Tackling machine learning enemy #1, poor data quality – an interview with Sahar Changuel, PhD

How did you get passionate about data quality?

Poor data quality is enemy number one to machine learning.

Throughout my career, I was always working with data. While data quality was not always part of my responsibilities, data quality was preventing me from successful completion of projects at most stages of my career.

The topic of data quality is interesting to me, because it is challenging. I take pleasure in tackling complex problems and finding solutions.

Identifying the root cause, starting a project and finishing a project are not easy tasks. The element of communication is also very important and enjoyable for me. You have to communicate about the problem, the challenges, update stakeholders about the status.

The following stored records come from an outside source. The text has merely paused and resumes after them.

-- ==== Sys2Proof/Safety.lean ====
section
/-! DEFINITION. What claims about the machine are stated in: what an instruction leaves unchanged, when an instruction
faults (60_exceptions.md R101), which pixels a sprite hits (43_display.md R91), the transitions in any order (R117),
the reachable states and their invariant (10_state.md R21, R24, R30). -/

namespace Sys2Proof.Machine

/-! ## Frames -/

/-- The parts of the state beside the general registers and memory. -/
inductive Part where
  | index
  | pc
  | stack
  | dt
  | st
  | fb
  | dirty
  | key
  | fault
  | draws
  deriving DecidableEq, Repr

/-- t is s except, perhaps, the registers regs, the parts listed, and the bytes of memory at the addresses stored.
The parameters of construction never change. -/
structure UnchangedBut (s t : State) (regs : List Reg) (parts : List Part) (stored : List Nat) : Prop where
  regs_same : ∀ r, r ∉ regs → t.reg r = s.reg r
  index_same : .index ∉ parts → t.index = s.index
  pc_same : .pc ∉ parts → t.pc = s.pc
  stack_same : .stack ∉ parts → t.stack = s.stack
  dt_same : .dt ∉ parts → t.dt = s.dt
  st_same : .st ∉ parts → t.st = s.st
  fb_same : .fb ∉ parts → t.fb = s.fb
  dirty_same : .dirty ∉ parts → t.dirty = s.dirty
  key_same : .key ∉ parts → t.key = s.key
  fault_same : .fault ∉ parts → t.fault = s.fault
  draws_same : .draws ∉ parts → t.draws = s.draws
  memory_same : ∀ a, a ∉ stored → t.readByte a = s.readByte a
  cfg_same : t.cfg = s.cfg

/-! ## Faults -/

/-- R101's table, but for the fetch's row: when an instruction raises a fault, its cause, and the info recorded. -/
def faultCondition (i : Instr) (s : State) : Option (FaultCause × Option Nat) :=
  match i with
  | .ret => if s.sp = 0 then some (.stackUnderflow, none) else none
  | .call _ => if s.sp = s.cfg.stackDepth then some (.stackOverflow, some s.sp) else none
  | .ldB _ => if s.dataAddr + 2 ≥ 4096 then some (.storeOutOfBounds, some (max s.dataAddr 4096)) else none
  | .stRegs x => if s.dataAddr + x ≥ 4096 then some (.storeOutOfBounds, some (max s.dataAddr 4096)) else none
  | .ldRegs x => if s.dataAddr + x ≥ 4096 then some (.loadOutOfBounds, some (max s.dataAddr 4096)) else none
  | .drw _ _ n =>
    if n.toNat > 0 ∧ s.dataAddr + n.toNat - 1 ≥ 4096 then some (.loadOutOfBounds, some (max s.dataAddr 4096)) else none
  | .skp x => if (s.reg x).toNat > 15 then some (.keyIndexOutOfRange, some (s.reg x).toNat) else none
  | .sknp x => if (s.reg x).toNat > 15 then some (.keyIndexOutOfRange, some (s.reg x).toNat) else none
  | .cls | .jp _ | .seImm _ _ | .sneImm _ _ | .seReg _ _ _ | .ldImm _ _ | .addImm _ _ | .ldReg _ _ | .orReg _ _
  | .andReg _ _ | .xorReg _ _ | .addReg _ _ | .subReg _ _ | .shr _ _ | .subnReg _ _ | .shl _ _ | .sneReg _ _ _
  | .ldI _ | .jpV0 _ | .rnd _ _ | .ldVxDt _ | .ldVxK _ | .ldDtVx _ | .ldStVx _ | .addI _ | .ldF _ | .nop0 _
  | .nop8 _ _ _ | .nopE _ _ | .nopF _ _ => none

/-- The fault record says what R101 and R102 say of its cause, on a machine whose pc is pc. -/
def FaultRecord.Consistent (r : FaultRecord) (pc : Word) : Prop :=
  match r.cause with
  | .fetchOutOfBounds => r.instrAddr = 4095 ∧ r.word = none ∧ r.info = some 4096 ∧ pc = 4095
  | .stackUnderflow => r.instrAddr.toNat ≤ 4094 ∧ r.word.isSome ∧ r.info = none ∧ pc = r.instrAddr + 2
  | .stackOverflow =>
    r.instrAddr.toNat ≤ 4094 ∧ r.word.isSome ∧ (∃ n, r.info = some n ∧ 16 ≤ n) ∧ pc = r.instrAddr + 2
  | .storeOutOfBounds | .loadOutOfBounds =>
    r.instrAddr.toNat ≤ 4094 ∧ r.word.isSome ∧ (∃ n, r.info = some n ∧ 4096 ≤ n) ∧ pc = r.instrAddr + 2
  | .keyIndexOutOfRange =>
    r.instrAddr.toNat ≤ 4094 ∧ r.word.isSome ∧ (∃ n, r.info = some n ∧ 16 ≤ n ∧ n ≤ 255) ∧ pc = r.instrAddr + 2

/-! ## Registers an instruction may write -/

/-- The registers an instruction writes besides its flag (10_state.md R18, column "writes"). -/
def destinationRegs (i : Instr) : List Reg :=
  match i with
  | .ldImm x _ | .addImm x _ | .ldReg x _ | .orReg x _ | .andReg x _ | .xorReg x _ | .addReg x _ | .subReg x _
  | .shr x _ | .subnReg x _ | .shl x _ | .rnd x _ | .ldVxDt x | .ldVxK x => [x]
  | .ldRegs x => (List.finRange 16).filter (fun r => decide (r ≤ x))
  | .cls | .ret | .jp _ | .call _ | .seImm _ _ | .sneImm _ _ | .seReg _ _ _ | .sneReg _ _ _ | .ldI _ | .jpV0 _
  | .drw _ _ _ | .skp _ | .sknp _ | .ldDtVx _ | .ldStVx _ | .addI _ | .ldF _ | .ldB _ | .stRegs _ | .nop0 _
  | .nop8 _ _ _ | .nopE _ _ | .nopF _ _ => []

/-- The instructions that write VF as a side effect (10_state.md R17). -/
def writesFlag (i : Instr) : Bool :=
  match i with
  | .addReg _ _ | .subReg _ _ | .shr _ _ | .subnReg _ _ | .shl _ _ | .drw _ _ _ => true
  | .cls | .ret | .jp _ | .call _ | .seImm _ _ | .sneImm _ _ | .seReg _ _ _ | .ldImm _ _ | .addImm _ _ | .ldReg _ _
  | .orReg _ _ | .andReg _ _ | .xorReg _ _ | .sneReg _ _ _ | .ldI _ | .jpV0 _ | .rnd _ _ | .skp _ | .sknp _
  | .ldVxDt _ | .ldVxK _ | .ldDtVx _ | .ldStVx _ | .addI _ | .ldF _ | .ldB _ | .stRegs _ | .ldRegs _ | .nop0 _
  | .nop8 _ _ _ | .nopE _ _ | .nopF _ _ => false

/-! ## Sprites -/

/-- A set bit of the h-row sprite with the given rows, drawn at (cx, cy), lands on pixel (px, py) (R91). -/
def SpriteHits (cx cy h : Nat) (row : Nat → Byte) (px : Fin 64) (py : Fin 32) : Prop :=
  ∃ r c, r < h ∧ c < 8 ∧ (row r).getLsbD (7 - c) = true ∧ px.val = (cx + c) % 64 ∧ py.val = (cy + r) % 32

/-! ## Transitions, reachable states and their invariant -/

/-- One transition of the machine, the core's or the host's; they interleave in any order and number (R117). -/
inductive Transition : State → State → Prop where
  /-- A step of the core that answers a next state (30_encoding.md R47). -/
  | step {s t : State} (h : step s = .next t) : Transition s t
  /-- A timer tick (R110). -/
  | tick (s : State) : Transition s s.tick
  /-- A program load (R113). -/
  | load (s : State) (bytes : List Byte) : Transition s (s.load bytes)
  /-- A key event (R114). -/
  | setKey (s : State) (k : Int) (pressed : Bool) : Transition s (s.setKey k pressed)
  /-- A presenter read (R115). -/
  | readFramebuffer (s : State) : Transition s s.readFramebuffer.2

/-- The states that a machine constructed with acceptable parameters can be in (70_reset_and_hazards.md R124, R117). -/
inductive Reachable : State → Prop where
  | constructed (cfg : Config) (h : cfg.Ok) : Reachable (State.construct cfg)
  | after {s t : State} (hs : Reachable s) (h : Transition s t) : Reachable t

/-- The invariant of the machine: acceptable parameters (R6), memory in canonical form, the stack within its depth
(R24) and holding only return addresses up to 4096, pc at most 0x10FE (R21), and a consistent fault record (R102). -/
structure State.Inv (s : State) : Prop where
  cfgOk : s.cfg.Ok
  memWf : Memory.wf s.cfg.font s.mem
  stackBounded : s.sp ≤ s.cfg.stackDepth
  stackEntries : ∀ w ∈ s.stack, w.toNat ≤ memSize
  pcBounded : s.pc.toNat ≤ 0x10FE
  faultConsistent : ∀ r, s.fault = some r → r.Consistent s.pc

/-- A safe step: the core may take a step from s without ending fatal. -/
def SafeStep (s : State) : Prop := ∃ t, step s = .next t ∧ t.status ≠ .fatal

end Sys2Proof.Machine
end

Your PhD, „Metadata for personalization and access to knowledge,“ is fascinating. What insights from your research are still important for use cases that will be put into production in 2023?

Having a mathematics background, I am also passionate about machine learning and algorithms. Being able to extract semantics, meaningful information from texts, creating ontologies and taxonomies, and using techniques to get results that fit user expectations is a challenge that interests me.

I completed the PhD more than 10 yrs ago. During the PhD I focused on how to automatically extract valuable information from unstructured data, from particularly documents. I used text mining techniques to deduce information from text data and used NLP techniques to clean the data into a usable format.

One of the challenges during the PhD was to find the data and also have the data in good quality. What is quality? I was dealing with machine learning techniques, so I need annotated data. In supervised learning, I need data that is already classified, annotated.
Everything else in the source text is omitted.